Basal Ganglia Circuitry Controlling Action Selection

Abstract

A central goal of neuroscience is to understand how brain circuits integrate diverse streams of information, in order to make optimal future choices. The process of choosing an action, in vertebrate animals, crucially depends on the proper function of the basal ganglia (BG) circuits. However, the precise connectivity in the BG nuclei, as well as the activity patterns that underlie their function in action selection, are currently not well understood. To understand this, one must first identify the functional building blocks of the BG circuits. To this end, we dissected the circuitry of the thalamic Parafascicular Nucleus (PF), an excitatory input to the BG that is omitted from the majority of BG circuit function models. We found that, in mice, PF forms the densest subcortical projection to the striatum. This projection arises from transcriptionally and physiologically distinct classes of PF neurons, which are reciprocally connected with functionally-distinct cortical regions, differentially innervate striatum neurons, and are not synaptically connected in PF. Thus, mouse PF contains heterogeneous neurons that are organized into parallel and independent associative, limbic, and motor circuits.
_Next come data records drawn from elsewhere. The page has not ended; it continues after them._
theorem WritesOnly.refl (s : State) : WritesOnly [] 0 s s where
  registers r _ := by cases r <;> rfl
  cells _ _ := rfl
  input := rfl
  host := rfl

/-- One update after another writes what the two write. -/
theorem WritesOnly.trans (h : WritesOnly rs n s t) (h' : WritesOnly rs' n' t u) :
    WritesOnly (rs ++ rs') (max n n') s u where
  registers r hr := by
    rw [List.mem_append, not_or] at hr
    obtain ⟨hl, hr⟩ := hr
    exact sameRegister_trans (h.registers r hl) (h'.registers r hr)
  cells k hk := (h'.cells k (le_of_max_le_right hk)).trans (h.cells k (le_of_max_le_left hk))
  input := h'.input.trans h.input
  host := h'.host.trans h.host

/-- A longer list of registers and more cells claim less. -/
theorem WritesOnly.mono (h : WritesOnly rs n s t) (hrs : rs ⊆ rs') (hn : n ≤ n') : WritesOnly rs' n' s t where
  registers r hr := h.registers r fun hm => hr (hrs hm)
  cells k hk := h.cells k (hn.trans hk)
  input := h.input
  host := h.host

/-- An update that stores no payload cell writes only the registers in which the states differ. For a named update the
field lemmas of Laws/State.lean show every premise. -/
theorem writesOnly_of_registers
    (hr : ∀ r, r ∉ rs → sameRegister r s t := by intro r hr; cases r <;> simp_all [sameRegister])
    (hp : t.payload = s.payload := by rfl) (hin : t.input = s.input := by rfl) (hh : t.host = s.host := by rfl) :
    WritesOnly rs 0 s t :=
  ⟨hr, fun k _ => by rw [hp], hin, hh⟩

/-! ### The named updates -/

theorem advance_writesOnly (s : State) (n : Nat) : WritesOnly [.offset] 0 s (s.advance n) :=
  writesOnly_of_registers

theorem goto_writesOnly (s : State) (p : PState) : WritesOnly [.pstate] 0 s (s.goto p) :=
  writesOnly_of_registers

theorem beginFrame_writesOnly (s : State) : WritesOnly [.fstart, .sum] 0 s s.beginFrame :=
  writesOnly_of_registers

theorem addToSum_writesOnly (s : State) (bytes : List Byte) : WritesOnly [.sum] 0 s (s.addToSum bytes) :=
  writesOnly_of_registers

theorem latchHeader_writesOnly (s : State) (len ident : Nibble) :
    WritesOnly [.identifier, .dataLength, .sum] 0 s (s.latchHeader len ident) :=
  writesOnly_of_registers

theorem abortScan_writesOnly (s : State) : WritesOnly [.offset] 0 s s.abortScan :=
  writesOnly_of_registers

theorem latchOperands_writesOnly (s : State) (present : Bool) (length : Nat) :
    WritesOnly [.present, .length] 0 s (s.latchOperands present length) :=
  writesOnly_of_registers

theorem startScan_writesOnly (s : State) : WritesOnly [.pstate, .offset, .phase] 0 s s.startScan :=
  writesOnly_of_registers

theorem raiseOutcome_writesOnly (s : State) (o : FrameOutcome) : WritesOnly [.outcome, .phase] 0 s (s.raiseOutcome o) :=
  writesOnly_of_registers

/-- The copy writes PAYLOAD alone, below the number of bytes copied; DATALENGTH passes the clamp unchanged (R151). -/
theorem copyPayload_writesOnly (s : State) (data : List Byte) :
    WritesOnly [.payload] data.length s (s.copyPayload data) where
  registers r _ := by cases r <;> simp_all [sameRegister]
  cells k hk := by simp [storePayload_getElem, hk]
  input := rfl
  host := rfl

/-! ### The instructions -/

/-- The frame of an instruction: its row of R40, and the cells it stores to (R35). -/
abbrev InstrWrites (i : Instr) (s t : State) : Prop := WritesOnly (writtenBy i) (cellsStored i) s t

theorem execSphMatch_writes (h : execSphMatch s = .next t) : InstrWrites .sphMatch s t := by
  obtain ⟨-, rfl⟩ := execSphMatch_next h
  exact (((beginFrame_writesOnly _).trans (goto_writesOnly _ _)).trans (advance_writesOnly _ _)).mono
    (by simp [writtenBy]) le_rfl

theorem execSplMatch_writes (h : execSplMatch s = .next t) : InstrWrites .splMatch s t := by
  obtain ⟨-, rfl⟩ := execSplMatch_next h
  exact (((addToSum_writesOnly _ _).trans (goto_writesOnly _ _)).trans (advance_writesOnly _ _)).mono
    (by simp [writtenBy]) le_rfl

theorem execRhAccept_writes {len ident : Nibble} (h : execRhAccept len ident s = .next t) :
    InstrWrites (.rhAccept len ident) s t := by
  obtain ⟨-, rfl⟩ := execRhAccept_next h
  exact (((latchHeader_writesOnly _ _ _).trans (goto_writesOnly _ _)).trans (advance_writesOnly _ _)).mono
    (by simp [writtenBy]) le_rfl

theorem execRpCopy_writes {data : List Byte} (h : execRpCopy data s = .next t) : InstrWrites (.rpCopy data) s t := by
  obtain ⟨-, rfl⟩ := execRpCopy_next h
  exact ((((copyPayload_writesOnly _ _).trans (addToSum_writesOnly _ _)).trans (goto_writesOnly _ _)).trans
    (advance_writesOnly _ _)).mono (by simp [writtenBy]) (by simp [cellsStored])

theorem execRcMatch_writes {c : Byte} (h : execRcMatch c s = .next t) : InstrWrites (.rcMatch c) s t := by
  obtain ⟨-, rfl⟩ := execRcMatch_next h
  exact ((goto_writesOnly _ _).trans (advance_writesOnly _ _)).mono (by simp [writtenBy]) le_rfl

/-- DECODE writes by one of its two rows, and nothing while an operation runs (R121). -/
theorem execDecode_writes {present : Bool} {length : Nat} (h : execDecode present length s = .next t) :
    InstrWrites (.decode present length) s t := by
  obtain ⟨-, rfl⟩ | ⟨-, hfail, rfl⟩ | ⟨-, hpass, rfl⟩ := execDecode_next h
  · exact (WritesOnly.refl t).mono (List.nil_subset _) le_rfl
  · exact ((latchOperands_writesOnly _ _ _).trans (raiseOutcome_writesOnly _ _)).mono
      (by rw [writtenBy, if_pos hfail]; simp) le_rfl
  · exact ((latchOperands_writesOnly _ _ _).trans (startScan_writesOnly _)).mono
      (by rw [writtenBy, if_neg hpass]; simp) le_rfl
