-- ==== Sys2Proof/Certificates/Slice0/Obligations.lean ====
section
/-! DEFINITION. The statements for the provers. Each names the rule of spec/ it formalises. -/

open Sys2Proof Sys2Proof.Machine

/-- Decoding the word of any well-formed instruction gives the instruction back. Derived from 30_encoding.md
R73, 30_encoding.md R75, 30_encoding.md R78. -/
def Obligations.DecodeEncodeRoundTrip : Prop :=
  ∀ i : Instr, i.wellFormed = true → decode (encode i) = i

/-- Every 37-bit word decodes to a well-formed instruction whose word it is. Derived from 30_encoding.md R78,
30_encoding.md R82. -/
def Obligations.EveryWordIsOneInstruction : Prop :=
  ∀ w : CodeWord, (decode w).wellFormed = true ∧ encode (decode w) = w

/-- OPB reads the whole of X: basic numbers, HALT, BLOADX, BSLOADX, and the rest reserved. Derived from
30_encoding.md R75. That the whole of X is the number is the spec's own decision D8, and that OPB of 0x0B is
PUTM its decision D24 (log entry 19). -/
def Obligations.OpbDecoding : Prop :=
  decode ⟨0x1F, 0x00⟩ = .opbLoad ∧ decode ⟨0x1F, 0x01⟩ = .opbShift ∧ decode ⟨0x1F, 0x02⟩ = .opbBload ∧
  decode ⟨0x1F, 0x03⟩ = .opbBsload ∧ decode ⟨0x1F, 0x04⟩ = .opbAdd ∧ decode ⟨0x1F, 0x05⟩ = .opbAnd ∧
  decode ⟨0x1F, 0x06⟩ = .opbXor ∧ decode ⟨0x1F, 0x07⟩ = .opbOr ∧ decode ⟨0x1F, 0x08⟩ = .opbPush ∧
  decode ⟨0x1F, 0x09⟩ = .opbPop ∧ decode ⟨0x1F, 0x0A⟩ = .opbPut ∧ decode ⟨0x1F, 0x0B⟩ = .opbPutm ∧
  decode ⟨0x1F, 0x0C⟩ = .opbRsub ∧ decode ⟨0x1F, 0x0D⟩ = .opbJeq ∧ decode ⟨0x1F, 0x0E⟩ = .opbJne ∧
  decode ⟨0x1F, 0x0F⟩ = .opbJump ∧ decode ⟨0x1F, 0x10⟩ = .opbUgt ∧ decode ⟨0x1F, 0x11⟩ = .opbUlt ∧
  decode ⟨0x1F, 0x12⟩ = .opbIgt ∧ decode ⟨0x1F, 0x13⟩ = .opbIlt ∧ decode ⟨0x1F, 0x14⟩ = .opbSub ∧
  decode ⟨0x1F, 0x15⟩ = .opbMul ∧ decode ⟨0x1F, 0x16⟩ = .opbShr ∧ decode ⟨0x1F, 0x17⟩ = .opbSar ∧
  decode ⟨0x1F, 0x18⟩ = .opbCustom0 ∧ decode ⟨0x1F, 0x19⟩ = .opbCustom1 ∧ decode ⟨0x1F, 0x1A⟩ = .opbCustom2 ∧
  decode ⟨0x1F, 0x1B⟩ = .opbCustom3 ∧ decode ⟨0x1F, 0x1C⟩ = .opbCustom4 ∧ decode ⟨0x1F, 0x1D⟩ = .opbCustom5 ∧
  decode ⟨0x1F, 0x1E⟩ = .opbCustom6 ∧ decode ⟨0x1F, 0x1F⟩ = .halt ∧
  (∀ e : Word, 0x20 ≤ e.toNat →
    decode ⟨0x1F, e⟩ =
      if e.toNat = Config.opxBloadx then .opbBloadx
      else if e.toNat = Config.opxBsloadx then .opbBsloadx
      else .opb e)

/-- The plain codes 0x00 to 0x1E are the operations of the opcode map with operand X. Rules R73. -/
def Obligations.PlainDecoding : Prop :=
  ∀ x : Word,
    decode ⟨0x00, x⟩ = .load x ∧ decode ⟨0x01, x⟩ = .swap x ∧ decode ⟨0x02, x⟩ = .bload x ∧
    decode ⟨0x03, x⟩ = .bsload x ∧ decode ⟨0x04, x⟩ = .add x ∧ decode ⟨0x05, x⟩ = .and x ∧
    decode ⟨0x06, x⟩ = .xor x ∧ decode ⟨0x07, x⟩ = .or x ∧ decode ⟨0x08, x⟩ = .push x ∧
    decode ⟨0x09, x⟩ = .pop x ∧ decode ⟨0x0A, x⟩ = .put x ∧ decode ⟨0x0C, x⟩ = .rsub x ∧
    decode ⟨0x0D, x⟩ = .jeq x ∧ decode ⟨0x0E, x⟩ = .jne x ∧ decode ⟨0x0F, x⟩ = .jump x ∧
    decode ⟨0x10, x⟩ = .ugt x ∧ decode ⟨0x11, x⟩ = .ult x ∧ decode ⟨0x12, x⟩ = .igt x ∧
    decode ⟨0x13, x⟩ = .ilt x ∧ decode ⟨0x14, x⟩ = .sub x ∧ decode ⟨0x15, x⟩ = .mul x ∧
    decode ⟨0x16, x⟩ = .shr x ∧ decode ⟨0x17, x⟩ = .sar x ∧ decode ⟨0x18, x⟩ = .custom0 x ∧
    decode ⟨0x19, x⟩ = .custom1 x ∧ decode ⟨0x1A, x⟩ = .custom2 x ∧ decode ⟨0x1B, x⟩ = .custom3 x ∧
    decode ⟨0x1C, x⟩ = .custom4 x ∧ decode ⟨0x1D, x⟩ = .custom5 x ∧ decode ⟨0x1E, x⟩ = .custom6 x ∧
    (x.msb = true → decode ⟨0x0B, x⟩ = .puts x) ∧ (x.msb = false → decode ⟨0x0B, x⟩ = .putm x)

/-- Words of the V-DEC table decode as the table says. Derived from 95_test_vectors.md V-DEC, 30_encoding.md
R71. -/
def Obligations.SampleWordsDecode : Prop :=
  decodeTableWord 40 0x0000000000 = some (.load 0) ∧
  decodeTableWord 40 0x0100000009 = some (.swap 9) ∧
  decodeTableWord 40 0x1F00000001 = some .opbShift ∧
  decodeTableWord 40 0x0B80000003 = some (.puts 0x80000003) ∧
  decodeTableWord 40 0x1F0000001F = some .halt ∧
  decodeTableWord 40 0x1F00000104 = some (.opb 0x104) ∧
  decodeTableWord 40 0x1E12345678 = some (.custom6 0x12345678)

/-- A step of a thread in normal mode is exec of the instruction fetched. Derived from 10_state.md R31,
20_memory.md R44. Agenda and waiting turns are the model's own scheduling data (log entry 6). -/
def Obligations.StepRunsTheDecodedInstruction : Prop :=
  ∀ s t th, th.getter = false → s.badFetch th = false →
    (∀ rest, NextUp s t th rest →
      step s = exec (decode ⟨(s.mem.read th.addr).op, s.memRead th th.addr⟩)
        ({ s with agenda := rest }.fetch t th)) ∧
    (OnlyOneCanAct s t th →
      step s = exec (decode ⟨(s.mem.read th.addr).op, s.memRead th th.addr⟩)
        ({ s with waits := [] }.fetch t th))

/-- A fetch or peek at an address that does not exist is the fault BadAddress. Derived from 20_memory.md R57,
10_state.md R31, 10_state.md R22. The bit overrun is the model's own (log entry 5). -/
def Obligations.FetchOutsideMemoryFaults : Prop :=
  ∀ s t th rest, NextUp s t th rest →
    (s.plat.codeSize ≤ th.pc.toNat % 2 ^ 31 ∨ th.overrun = true) → step s = .fault .badAddress

/-- Every other instruction, and a jump not taken, keeps the pc or does next, whose fetch is bad exactly as R22
says. Derived from 10_state.md R22, 43_jump.md R155. The bit overrun is the model's own (log entry 5). -/
def Obligations.OnlyFlowControlAssignsPc : Prop :=
  ∀ i s t, s.Running → exec i s = .next t →
    (mayJump i = false → KeptPc s t ∨ DidNext s t) ∧
    ((i = .opbJeq ∨ ∃ x, i = .jeq x) → s.thread.acc ≠ 0 → DidNext s t) ∧
    ((i = .opbJne ∨ ∃ x, i = .jne x) → s.thread.acc = 0 → DidNext s t)

/-- A getter step puts the peeked operand in Acc and the old Acc in the pc, and executes nothing. Rules R154. -/
def Obligations.GetterStepPeeks : Prop :=
  ∀ s t th rest, NextUp s t th rest → th.getter = true →
    (s.plat.codeSize ≤ th.pc.toNat % 2 ^ 31 → step s = .fault .badAddress) ∧
    (s.badFetch th = false →
      ∃ u th', step s = .next u ∧ u.threads[t]? = some th' ∧
        { th' with overrun := th.overrun } =
          { th.afterFetch with pc := th.acc, acc := s.memRead th th.addr } ∧
        (u.badFetch th' = true ↔ s.plat.codeSize ≤ th.acc.toNat % 2 ^ 31) ∧
        (∀ k, k ≠ t → u.threads[k]? = s.threads[k]?) ∧
        (∀ a, a ≠ th.addr → u.mem.read a = s.mem.read a) ∧
        (s.mem.wf = true →
          u.mem.read th.addr = ⟨(s.mem.read th.addr).op, s.memRead th th.addr⟩) ∧
        u.devices = s.devices ∧ u.plat = s.plat ∧ u.agenda = rest)

/-- An instruction placed where the next step fetches is the one the next step runs. Derived from 30_encoding.md
R71, 60_exceptions.md R224. withFetchWord is the model's own stand-in for loading a program (log entry 20). -/
def Obligations.FetchWordIsRunNext : Prop :=
  ∀ (s : State) (nbits w : Nat) (i : Instr), s.mem.wf = true → decodeTableWord nbits w = some i →
    ∃ th, (s.withFetchWord nbits w).threads[0]? = some th ∧
      step (s.withFetchWord nbits w) = exec i ({ s.withFetchWord nbits w with agenda := s.agenda }.fetch 0 th)

/-- LOAD and OPB LOAD complete with Acc = XB and B unchanged. Rules R103. -/
def Obligations.LoadLoadsAcc : Prop :=
  (∀ x, decode ⟨0x00, x⟩ = .load x) ∧ decode ⟨0x1F, 0x00⟩ = .opbLoad ∧
  ∀ s : State, s.Running →
    (∀ x, Completes (.load x) s (s.thread.pairThenNext x s.thread.b)) ∧
    Completes .opbLoad s (s.thread.pairThenNext s.thread.b s.thread.b)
Furthermore, these subcircuits share motifs of cortical-PF-cortical and cortical-PF-striatum organization that allow each PF subregion, via its precise connectivity with cortex, to coordinate diverse inputs to striatum. In order to understand the functional consequences of this circuit organization, we designed a behavioral task in which mice were required to base their next choice on their previous actions and outcomes associations (AOA) in addition to software and hardware for rapid closed-loop optogenetic manipulations triggered off of specific task and behavioral parameters. Optogenetic stimulation of dorsal lateral STR direct and indirect spiny projection neurons during the AOA formation period caused biases in action choice made several seconds later, contraversive and ipsiversive, respectively. Similarly, stimulation during the delay period after the AOA had been formed but prior to reporting the choice caused the same bias. These data suggest that the execution of actions and reinforcement are linked through the dorsolateral striatum. We now seek to further establish this by silencing and recording activity patterns in the PF, STR, and CTX.